Output the line that contains "to 3 (R21). -/", then every line beneath it through the end of the records, exactly as given and with no other lines.

Entries shown:

--- START ---

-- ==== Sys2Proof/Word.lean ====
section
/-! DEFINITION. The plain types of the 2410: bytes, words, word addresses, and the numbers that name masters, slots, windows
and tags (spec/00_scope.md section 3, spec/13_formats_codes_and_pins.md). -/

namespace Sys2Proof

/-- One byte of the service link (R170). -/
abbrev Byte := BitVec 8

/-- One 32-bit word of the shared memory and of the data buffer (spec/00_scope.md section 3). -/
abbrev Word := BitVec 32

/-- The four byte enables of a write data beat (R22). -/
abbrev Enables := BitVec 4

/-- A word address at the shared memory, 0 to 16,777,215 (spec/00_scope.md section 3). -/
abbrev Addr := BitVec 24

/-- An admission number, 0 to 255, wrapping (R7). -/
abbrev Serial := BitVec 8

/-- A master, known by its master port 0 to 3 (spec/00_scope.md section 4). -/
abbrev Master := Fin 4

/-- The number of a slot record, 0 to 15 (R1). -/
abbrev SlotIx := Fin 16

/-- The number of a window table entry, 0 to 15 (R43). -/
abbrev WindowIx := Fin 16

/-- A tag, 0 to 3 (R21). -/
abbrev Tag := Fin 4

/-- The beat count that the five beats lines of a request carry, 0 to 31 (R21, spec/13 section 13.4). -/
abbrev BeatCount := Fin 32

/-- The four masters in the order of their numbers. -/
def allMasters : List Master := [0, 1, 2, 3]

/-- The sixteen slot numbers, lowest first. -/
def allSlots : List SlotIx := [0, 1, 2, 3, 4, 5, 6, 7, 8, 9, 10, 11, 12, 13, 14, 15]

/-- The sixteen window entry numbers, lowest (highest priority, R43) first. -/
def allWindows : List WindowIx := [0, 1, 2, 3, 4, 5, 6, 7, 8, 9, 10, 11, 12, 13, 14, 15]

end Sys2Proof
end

--- END ---

Written solution:
/-- A tag, 0 to 3 (R21). -/
abbrev Tag := Fin 4

/-- The beat count that the five beats lines of a request carry, 0 to 31 (R21, spec/13 section 13.4). -/
abbrev BeatCount := Fin 32

/-- The four masters in the order of their numbers. -/
def allMasters : List Master := [0, 1, 2, 3]

/-- The sixteen slot numbers, lowest first. -/
def allSlots : List SlotIx := [0, 1, 2, 3, 4, 5, 6, 7, 8, 9, 10, 11, 12, 13, 14, 15]

/-- The sixteen window entry numbers, lowest (highest priority, R43) first. -/
def allWindows : List WindowIx := [0, 1, 2, 3, 4, 5, 6, 7, 8, 9, 10, 11, 12, 13, 14, 15]

end Sys2Proof
end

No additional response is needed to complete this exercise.